WHAT THE TASK REQUIRES:
Your answer must hold only the lines below from the line containing "theorem Bank.endLoad_frame (b)" through the line containing "let t := (schedUnloadSpec.effect r s).1", each reproduced exactly.
%%
@[simp] theorem schedSiteAllotSpec_frame (r : Req) (s : State) :
    let t := (schedSiteAllotSpec.effect r s).1
    t.ms = s.ms ∧ t.host = s.host ∧ t.cfg = s.cfg ∧ t.nv = s.nv ∧ t.procs = s.procs ∧ t.time = s.time ∧
    t.ports = s.ports ∧ t.fwd = s.fwd ∧ t.qos = s.qos ∧ t.mesh = s.mesh ∧ t.pins = s.pins ∧ t.power = s.power ∧
    t.jtag = s.jtag ∧ t.pair = s.pair ∧ t.svc = s.svc ∧ t.snap = s.snap ∧ t.bist = s.bist ∧ t.trace = s.trace ∧
    t.ctr = s.ctr ∧ t.draws = s.draws ∧ t.pending = s.pending := by
  unfold schedSiteAllotSpec
  repeat' (first | split | simp)

@[simp] theorem Bank.endLoad_frame (b) (s : State) :
    let t := Bank.endLoad b s
    t.ms = s.ms ∧ t.cfg = s.cfg ∧ t.nv = s.nv ∧ t.procs = s.procs ∧ t.time = s.time ∧ t.ports = s.ports ∧
    t.fwd = s.fwd ∧ t.qos = s.qos ∧ t.radio = s.radio ∧ t.mesh = s.mesh ∧ t.pins = s.pins ∧ t.power = s.power ∧
    t.jtag = s.jtag ∧ t.svc = s.svc ∧ t.snap = s.snap ∧ t.bist = s.bist ∧ t.trace = s.trace ∧ t.ctr = s.ctr ∧
    t.draws = s.draws ∧ t.pending = s.pending := by
  unfold Bank.endLoad
  repeat' (first | split | simp)

@[simp] theorem schedLoadImageSpec_frame (r : Req) (s : State) :
    let t := (schedLoadImageSpec.effect r s).1
    t.ms = s.ms ∧ t.host = s.host ∧ t.cfg = s.cfg ∧ t.nv = s.nv ∧ t.procs = s.procs ∧ t.time = s.time ∧
    t.ports = s.ports ∧ t.fwd = s.fwd ∧ t.qos = s.qos ∧ t.mesh = s.mesh ∧ t.pins = s.pins ∧ t.power = s.power ∧
    t.jtag = s.jtag ∧ t.pair = s.pair ∧ t.svc = s.svc ∧ t.snap = s.snap ∧ t.bist = s.bist ∧ t.trace = s.trace ∧
    t.ctr = s.ctr ∧ t.draws = s.draws ∧ t.pending = s.pending := by
  unfold schedLoadImageSpec
  repeat' (first | split | simp)

@[simp] theorem schedActivateSpec_frame (r : Req) (s : State) :
    let t := (schedActivateSpec.effect r s).1
    t.ms = s.ms ∧ t.cfg = s.cfg ∧ t.nv = s.nv ∧ t.procs = s.procs ∧ t.time = s.time ∧ t.ports = s.ports ∧
    t.fwd = s.fwd ∧ t.qos = s.qos ∧ t.mesh = s.mesh ∧ t.pins = s.pins ∧ t.power = s.power ∧ t.jtag = s.jtag ∧
    t.svc = s.svc ∧ t.snap = s.snap ∧ t.bist = s.bist ∧ t.trace = s.trace ∧ t.ctr = s.ctr ∧ t.draws = s.draws ∧
    t.pending = s.pending := by
  unfold schedActivateSpec
  repeat' (first | split | simp)

@[simp] theorem schedDeactivateSpec_frame (r : Req) (s : State) :
    let t := (schedDeactivateSpec.effect r s).1
    t.ms = s.ms ∧ t.cfg = s.cfg ∧ t.nv = s.nv ∧ t.procs = s.procs ∧ t.time = s.time ∧ t.ports = s.ports ∧
    t.fwd = s.fwd ∧ t.qos = s.qos ∧ t.mesh = s.mesh ∧ t.pins = s.pins ∧ t.power = s.power ∧ t.jtag = s.jtag ∧
    t.svc = s.svc ∧ t.snap = s.snap ∧ t.bist = s.bist ∧ t.trace = s.trace ∧ t.ctr = s.ctr ∧ t.draws = s.draws ∧
    t.pending = s.pending := by
  unfold schedDeactivateSpec
  repeat' (first | split | simp)

@[simp] theorem schedUnloadSpec_frame (r : Req) (s : State) :
    let t := (schedUnloadSpec.effect r s).1
    t.ms = s.ms ∧ t.cfg = s.cfg ∧ t.nv = s.nv ∧ t.procs = s.procs ∧ t.time = s.time ∧ t.ports = s.ports ∧
    t.fwd = s.fwd ∧ t.qos = s.qos ∧ t.mesh = s.mesh ∧ t.pins = s.pins ∧ t.power = s.power ∧ t.jtag = s.jtag ∧
    t.svc = s.svc ∧ t.snap = s.snap ∧ t.bist = s.bist ∧ t.trace = s.trace ∧ t.ctr = s.ctr ∧ t.draws = s.draws ∧
    t.pending = s.pending := by
  unfold schedUnloadSpec
  repeat' (first | split | simp)

@[simp] theorem schedStatusSpec_frame (r : Req) (s : State) :
    let t := (schedStatusSpec.effect r s).1
    t.ms = s.ms ∧ t.host = s.host ∧ t.cfg = s.cfg ∧ t.nv = s.nv ∧ t.procs = s.procs ∧ t.time = s.time ∧
    t.ports = s.ports ∧ t.fwd = s.fwd ∧ t.qos = s.qos ∧ t.radio = s.radio ∧ t.mesh = s.mesh ∧ t.pins = s.pins ∧
    t.power = s.power ∧ t.jtag = s.jtag ∧ t.pair = s.pair ∧ t.svc = s.svc ∧ t.snap = s.snap ∧ t.bist = s.bist ∧
    t.trace = s.trace ∧ t.ctr = s.ctr ∧ t.draws = s.draws ∧ t.pending = s.pending := by
  unfold schedStatusSpec
  repeat' (first | split | simp)

@[simp] theorem State.trapEntry_frame (s : State) (d) (code) (site) (band) (slot) :
    let t := State.trapEntry s d code site band slot
    t.ms = s.ms ∧ t.cfg = s.cfg ∧ t.nv = s.nv ∧ t.procs = s.procs ∧ t.time = s.time ∧ t.ports = s.ports ∧
    t.fwd = s.fwd ∧ t.qos = s.qos ∧ t.radio = s.radio ∧ t.mesh = s.mesh ∧ t.pins = s.pins ∧ t.power = s.power ∧
    t.jtag = s.jtag ∧ t.pair = s.pair ∧ t.svc = s.svc ∧ t.snap = s.snap ∧ t.bist = s.bist ∧ t.trace = s.trace ∧
    t.ctr = s.ctr ∧ t.draws = s.draws ∧ t.pending = s.pending := by
  unfold State.trapEntry
  repeat' (first | split | simp)

@[simp] theorem State.delayEntry_frame (s : State) (type) (d) (site) (ns) :
    let t := State.delayEntry s type d site ns
    t.ms = s.ms ∧ t.cfg = s.cfg ∧ t.nv = s.nv ∧ t.procs = s.procs ∧ t.time = s.time ∧ t.ports = s.ports ∧
    t.fwd = s.fwd ∧ t.qos = s.qos ∧ t.radio = s.radio ∧ t.mesh = s.mesh ∧ t.pins = s.pins ∧ t.power = s.power ∧
    t.jtag = s.jtag ∧ t.pair = s.pair ∧ t.svc = s.svc ∧ t.snap = s.snap ∧ t.bist = s.bist ∧ t.trace = s.trace ∧
    t.ctr = s.ctr ∧ t.draws = s.draws ∧ t.pending = s.pending := by
  unfold State.delayEntry
  repeat' (first | split | simp)

@[simp] theorem State.delayFor_frame (s : State) (site) (ns) (d) :
    let t := State.delayFor s site ns d
    t.ms = s.ms ∧ t.cfg = s.cfg ∧ t.nv = s.nv ∧ t.procs = s.procs ∧ t.time = s.time ∧ t.ports = s.ports ∧
    t.fwd = s.fwd ∧ t.qos = s.qos ∧ t.mesh = s.mesh ∧ t.pins = s.pins ∧ t.power = s.power ∧ t.jtag = s.jtag ∧
    t.pair = s.pair ∧ t.svc = s.svc ∧ t.snap = s.snap ∧ t.bist = s.bist ∧ t.trace = s.trace ∧ t.ctr = s.ctr ∧
    t.draws = s.draws ∧ t.pending = s.pending := by
  unfold State.delayFor
  repeat' (first | split | simp)

@[simp] theorem State.delayMeasured_frame (s : State) (site) (ns) :
    let t := State.delayMeasured s site ns
    t.ms = s.ms ∧ t.cfg = s.cfg ∧ t.nv = s.nv ∧ t.procs = s.procs ∧ t.time = s.time ∧ t.ports = s.ports ∧
    t.fwd = s.fwd ∧ t.qos = s.qos ∧ t.mesh = s.mesh ∧ t.pins = s.pins ∧ t.power = s.power ∧ t.jtag = s.jtag ∧
    t.pair = s.pair ∧ t.svc = s.svc ∧ t.snap = s.snap ∧ t.bist = s.bist ∧ t.trace = s.trace ∧ t.ctr = s.ctr ∧
    t.draws = s.draws ∧ t.pending = s.pending := by
  unfold State.delayMeasured
  repeat' (first | split | simp)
%%
ANSWER SPACE:
@[simp] theorem Bank.endLoad_frame (b) (s : State) :
    let t := Bank.endLoad b s
    t.ms = s.ms ∧ t.cfg = s.cfg ∧ t.nv = s.nv ∧ t.procs = s.procs ∧ t.time = s.time ∧ t.ports = s.ports ∧
    t.fwd = s.fwd ∧ t.qos = s.qos ∧ t.radio = s.radio ∧ t.mesh = s.mesh ∧ t.pins = s.pins ∧ t.power = s.power ∧
    t.jtag = s.jtag ∧ t.svc = s.svc ∧ t.snap = s.snap ∧ t.bist = s.bist ∧ t.trace = s.trace ∧ t.ctr = s.ctr ∧
    t.draws = s.draws ∧ t.pending = s.pending := by
  unfold Bank.endLoad
  repeat' (first | split | simp)

@[simp] theorem schedLoadImageSpec_frame (r : Req) (s : State) :
    let t := (schedLoadImageSpec.effect r s).1
    t.ms = s.ms ∧ t.host = s.host ∧ t.cfg = s.cfg ∧ t.nv = s.nv ∧ t.procs = s.procs ∧ t.time = s.time ∧
    t.ports = s.ports ∧ t.fwd = s.fwd ∧ t.qos = s.qos ∧ t.mesh = s.mesh ∧ t.pins = s.pins ∧ t.power = s.power ∧
    t.jtag = s.jtag ∧ t.pair = s.pair ∧ t.svc = s.svc ∧ t.snap = s.snap ∧ t.bist = s.bist ∧ t.trace = s.trace ∧
    t.ctr = s.ctr ∧ t.draws = s.draws ∧ t.pending = s.pending := by
  unfold schedLoadImageSpec
  repeat' (first | split | simp)

@[simp] theorem schedActivateSpec_frame (r : Req) (s : State) :
    let t := (schedActivateSpec.effect r s).1
    t.ms = s.ms ∧ t.cfg = s.cfg ∧ t.nv = s.nv ∧ t.procs = s.procs ∧ t.time = s.time ∧ t.ports = s.ports ∧
    t.fwd = s.fwd ∧ t.qos = s.qos ∧ t.mesh = s.mesh ∧ t.pins = s.pins ∧ t.power = s.power ∧ t.jtag = s.jtag ∧
    t.svc = s.svc ∧ t.snap = s.snap ∧ t.bist = s.bist ∧ t.trace = s.trace ∧ t.ctr = s.ctr ∧ t.draws = s.draws ∧
    t.pending = s.pending := by
  unfold schedActivateSpec
  repeat' (first | split | simp)

@[simp] theorem schedDeactivateSpec_frame (r : Req) (s : State) :
    let t := (schedDeactivateSpec.effect r s).1
    t.ms = s.ms ∧ t.cfg = s.cfg ∧ t.nv = s.nv ∧ t.procs = s.procs ∧ t.time = s.time ∧ t.ports = s.ports ∧
    t.fwd = s.fwd ∧ t.qos = s.qos ∧ t.mesh = s.mesh ∧ t.pins = s.pins ∧ t.power = s.power ∧ t.jtag = s.jtag ∧
    t.svc = s.svc ∧ t.snap = s.snap ∧ t.bist = s.bist ∧ t.trace = s.trace ∧ t.ctr = s.ctr ∧ t.draws = s.draws ∧
    t.pending = s.pending := by
  unfold schedDeactivateSpec
  repeat' (first | split | simp)

@[simp] theorem schedUnloadSpec_frame (r : Req) (s : State) :
    let t := (schedUnloadSpec.effect r s).1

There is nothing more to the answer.